When the War of the Third Coalition broke out in 1803, a British force was once more sent to the Cape. After an engagement (January 1806) on the shores of Table Bay, the Dutch garrison of Castle of Good Hope surrendered to the British under Sir David Baird, and in the 1814 Anglo-Dutch treaty the colony was ceded outright by Holland to the British crown. At that time the colony extended to the line of mountains guarding the vast central plateau, then called Bushmansland, and had an area of about 120,000 sq. m. and a population of some 60,000, of whom 27,000 were whites, 17,000 free Khoikhoi and the rest slaves, mostly imported blacks and Malays.

Dislike of British Rule

Although the colony was fairly prosperous, many of the Dutch farmers were as dissatisfied with British rule as they had been with that of the Dutch East India Company, though their grounds for complaint were not the same. In 1792, Moravian missions had been established for the benefit of the Khoikhoi, and in 1799 the London Missionary Society began work among both Khoikhoi and Bantu peoples. The missionaries' championing of Khoikhoi grievances caused much dissatisfaction among the majority of the colonists, whose views temporarily prevailed, for in 1812 an ordinance was issued which empowered magistrates to bind Khoikhoi children as apprentices under conditions differing little from that of slavery. Meantime, however, the movement for the abolition of slavery was gaining strength in England, and the missionaries appealed from the colonists to the mother country. An incident which occurred in 1815–1816 did much to make permanent the hostility of the frontiersmen to the British.

Slachter's Nek

A farmer named Frederick Bezuidenhout refused to obey a summons issued on the complaint of a Khoikhoi, and, firing on the party sent to arrest him, was himself killed by the return fire. This caused a small rebellion, known as Slachters Nek, in 1815, called "the most insane attempt ever made by a set of men to wage war against their sovereign" by Henry Cloete.

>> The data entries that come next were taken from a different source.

-- ==== Sys2Proof/Laws/Frame/Flags.lean ====
section
/-! SUPPORT. What the operations of Machine/Flags.lean leave alone (Laws/Keeps.lean). -/

namespace Sys2Proof.Machine

theorem still_raiseSrc {z : State} (s : State) (k : Nat) (h : Still z s) :
    Still z (raiseSrc s k) := by
  unfold raiseSrc
  repeat' first
    | with_reducible assumption
    | with_reducible apply still_hwOr

theorem keeps_raiseSrc {z : State} (s : State) (k : Nat) (h : Keeps z s) :
    Keeps z (raiseSrc s k) := h.step (still_raiseSrc s k (.refl _))

theorem still_setCause {z : State} (s : State) (off : Nat) (en : Word) (k : Nat) (m : Word) (h : Still z s) :
    Still z (setCause s off en k m) := by
  unfold setCause
  repeat' first
    | with_reducible assumption
    | dsimp only
    | with_reducible apply still_hwOr
    | with_reducible apply still_raiseSrc
    | with_reducible apply Still.ite

theorem keeps_setCause {z : State} (s : State) (off : Nat) (en : Word) (k : Nat) (m : Word) (h : Keeps z s) :
    Keeps z (setCause s off en k m) := h.step (still_setCause s off en k m (.refl _))

theorem still_laneEvent {z : State} (s : State) (n : Nat) (m : Word) (h : Still z s) :
    Still z (laneEvent s n m) := by
  unfold laneEvent
  repeat' first
    | with_reducible assumption
    | with_reducible apply still_setCause

theorem keeps_laneEvent {z : State} (s : State) (n : Nat) (m : Word) (h : Keeps z s) :
    Keeps z (laneEvent s n m) := h.step (still_laneEvent s n m (.refl _))

theorem still_engEvent {z : State} (s : State) (n : Nat) (m : Word) (h : Still z s) :
    Still z (engEvent s n m) := by
  unfold engEvent
  repeat' first
    | with_reducible assumption
    | with_reducible apply still_setCause

theorem keeps_engEvent {z : State} (s : State) (n : Nat) (m : Word) (h : Keeps z s) :
    Keeps z (engEvent s n m) := h.step (still_engEvent s n m (.refl _))

theorem still_tiuEvent {z : State} (s : State) (i : Nat) (m : Word) (h : Still z s) :
    Still z (tiuEvent s i m) := by
  unfold tiuEvent
  repeat' first
    | with_reducible assumption
    | with_reducible apply still_setCause

theorem keeps_tiuEvent {z : State} (s : State) (i : Nat) (m : Word) (h : Keeps z s) :
    Keeps z (tiuEvent s i m) := h.step (still_tiuEvent s i m (.refl _))

theorem still_ringPend {z : State} (s : State) (r : Nat) (h : Still z s) :
    Still z (ringPend s r) := by
  unfold ringPend
  repeat' first
    | with_reducible assumption
    | with_reducible apply still_setCause

theorem keeps_ringPend {z : State} (s : State) (r : Nat) (h : Keeps z s) :
    Keeps z (ringPend s r) := h.step (still_ringPend s r (.refl _))

theorem still_dfcEvent {z : State} (s : State) (j : Nat) (m : Word) (h : Still z s) :
    Still z (dfcEvent s j m) := by
  unfold dfcEvent
  repeat' first
    | with_reducible assumption
    | with_reducible apply still_setCause

theorem keeps_dfcEvent {z : State} (s : State) (j : Nat) (m : Word) (h : Keeps z s) :
    Keeps z (dfcEvent s j m) := h.step (still_dfcEvent s j m (.refl _))

theorem still_dflEvent {z : State} (s : State) (k : Nat) (m : Word) (h : Still z s) :
    Still z (dflEvent s k m) := by
  unfold dflEvent
  repeat' first
    | with_reducible assumption
    | with_reducible apply still_setCause

theorem keeps_dflEvent {z : State} (s : State) (k : Nat) (m : Word) (h : Keeps z s) :
    Keeps z (dflEvent s k m) := h.step (still_dflEvent s k m (.refl _))

theorem still_mbxDoneEvent {z : State} (s : State) (m : Nat) (h : Still z s) :
    Still z (mbxDoneEvent s m) := by
  unfold mbxDoneEvent
  repeat' first
    | with_reducible assumption
    | with_reducible apply still_setCause

theorem keeps_mbxDoneEvent {z : State} (s : State) (m : Nat) (h : Keeps z s) :
    Keeps z (mbxDoneEvent s m) := h.step (still_mbxDoneEvent s m (.refl _))

theorem still_captureEvent {z : State} (s : State) (m : Word) (h : Still z s) :
    Still z (captureEvent s m) := by
  unfold captureEvent
  repeat' first
    | with_reducible assumption
    | with_reducible apply still_setCause

theorem keeps_captureEvent {z : State} (s : State) (m : Word) (h : Keeps z s) :
    Keeps z (captureEvent s m) := h.step (still_captureEvent s m (.refl _))

theorem still_fwStatusEvent {z : State} (s : State) (m : Word) (h : Still z s) :
    Still z (fwStatusEvent s m) := by
  unfold fwStatusEvent
  repeat' first
    | with_reducible assumption
    | with_reducible apply still_setCause

theorem keeps_fwStatusEvent {z : State} (s : State) (m : Word) (h : Keeps z s) :
    Keeps z (fwStatusEvent s m) := h.step (still_fwStatusEvent s m (.refl _))

theorem still_tbEvent {z : State} (s : State) (m : Word) (h : Still z s) :
    Still z (tbEvent s m) := by
  unfold tbEvent
  repeat' first
    | with_reducible assumption
    | with_reducible apply still_setCause

theorem keeps_tbEvent {z : State} (s : State) (m : Word) (h : Keeps z s) :
    Keeps z (tbEvent s m) := h.step (still_tbEvent s m (.refl _))

theorem still_ctxEvent {z : State} (s : State) (m : Word) (h : Still z s) :
    Still z (ctxEvent s m) := by
  unfold ctxEvent
  repeat' first
    | with_reducible assumption
    | with_reducible apply still_setCause

theorem keeps_ctxEvent {z : State} (s : State) (m : Word) (h : Keeps z s) :
    Keeps z (ctxEvent s m) := h.step (still_ctxEvent s m (.refl _))

theorem still_strEvent {z : State} (s : State) (m : Word) (h : Still z s) :
    Still z (strEvent s m) := by
  unfold strEvent
  repeat' first
    | with_reducible assumption
    | with_reducible apply still_setCause

theorem keeps_strEvent {z : State} (s : State) (m : Word) (h : Keeps z s) :
    Keeps z (strEvent s m) := h.step (still_strEvent s m (.refl _))

theorem still_rplEvent {z : State} (s : State) (m : Word) (h : Still z s) :
    Still z (rplEvent s m) := by
  unfold rplEvent
  repeat' first
    | with_reducible assumption
    | with_reducible apply still_setCause

theorem keeps_rplEvent {z : State} (s : State) (m : Word) (h : Keeps z s) :
    Keeps z (rplEvent s m) := h.step (still_rplEvent s m (.refl _))

theorem still_pcieEvent {z : State} (s : State) (m : Word) (h : Still z s) :
    Still z (pcieEvent s m) := by
  unfold pcieEvent
  repeat' first
    | with_reducible assumption
    | with_reducible apply still_setCause

theorem keeps_pcieEvent {z : State} (s : State) (m : Word) (h : Keeps z s) :
    Keeps z (pcieEvent s m) := h.step (still_pcieEvent s m (.refl _))

theorem still_dmaDoneEvent {z : State} (s : State) (c : Nat) (h : Still z s) :
    Still z (dmaDoneEvent s c) := by
  unfold dmaDoneEvent
  repeat' first
    | with_reducible assumption
    | with_reducible apply still_setCause

theorem keeps_dmaDoneEvent {z : State} (s : State) (c : Nat) (h : Keeps z s) :
    Keeps z (dmaDoneEvent s c) := h.step (still_dmaDoneEvent s c (.refl _))

theorem still_dmaHaltEvent {z : State} (s : State) (c : Nat) (h : Still z s) :
    Still z (dmaHaltEvent s c) := by
  unfold dmaHaltEvent
  repeat' first
    | with_reducible assumption
    | with_reducible apply still_setCause

theorem keeps_dmaHaltEvent {z : State} (s : State) (c : Nat) (h : Keeps z s) :
    Keeps z (dmaHaltEvent s c) := h.step (still_dmaHaltEvent s c (.refl _))

theorem still_mtEvent {z : State} (s : State) (m : Word) (h : Still z s) :
    Still z (mtEvent s m) := by
  unfold mtEvent
  repeat' first
    | with_reducible assumption
    | with_reducible apply still_setCause

theorem keeps_mtEvent {z : State} (s : State) (m : Word) (h : Keeps z s) :
    Keeps z (mtEvent s m) := h.step (still_mtEvent s m (.refl _))

theorem still_accessViolation {z : State} (s : State) (m : Word) (cause off : Nat) (h : Still z s) :
    Still z (accessViolation s m cause off) := by
  unfold accessViolation
  repeat' first
    | with_reducible assumption
    | with_reducible apply still_setCause
    | with_reducible apply still_wr

theorem keeps_accessViolation {z : State} (s : State) (m : Word) (cause off : Nat) (h : Keeps z s) :
    Keeps z (accessViolation s m cause off) := h.step (still_accessViolation s m cause off (.refl _))

end Sys2Proof.Machine
end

Upon its suppression, five ringleaders were publicly hanged at the spot where they had sworn to expel "the English tyrants". The feeling caused by the hanging of these men was deepened by the circumstances of the execution, for the scaffold on which the rebels were simultaneously hanged broke down from their united weight and the men were afterwards hanged one by one. An ordinance was passed in 1827, abolishing the old Dutch courts of landdrost and heemraden (resident magistrates being substituted) and establishing that henceforth all legal proceedings should be conducted in English. The granting in 1828, as a result of the representations of the missionaries, of equal rights with whites to the Khoikhoi and other free coloured people, the imposition (1830) of heavy penalties for harsh treatment of slaves, and finally the emancipation of the slaves in 1834, were measures which combined to aggravate the farmers' dislike of government. Moreover, the inadequate compensation awarded to slave-owners, and the suspicions engendered by the method of payment, caused much resentment; and in 1835 the farmers again removed to unknown country to escape an unloved government. Emigration beyond the colonial border had in fact been continuous for 150 years, but it now took on larger proportions.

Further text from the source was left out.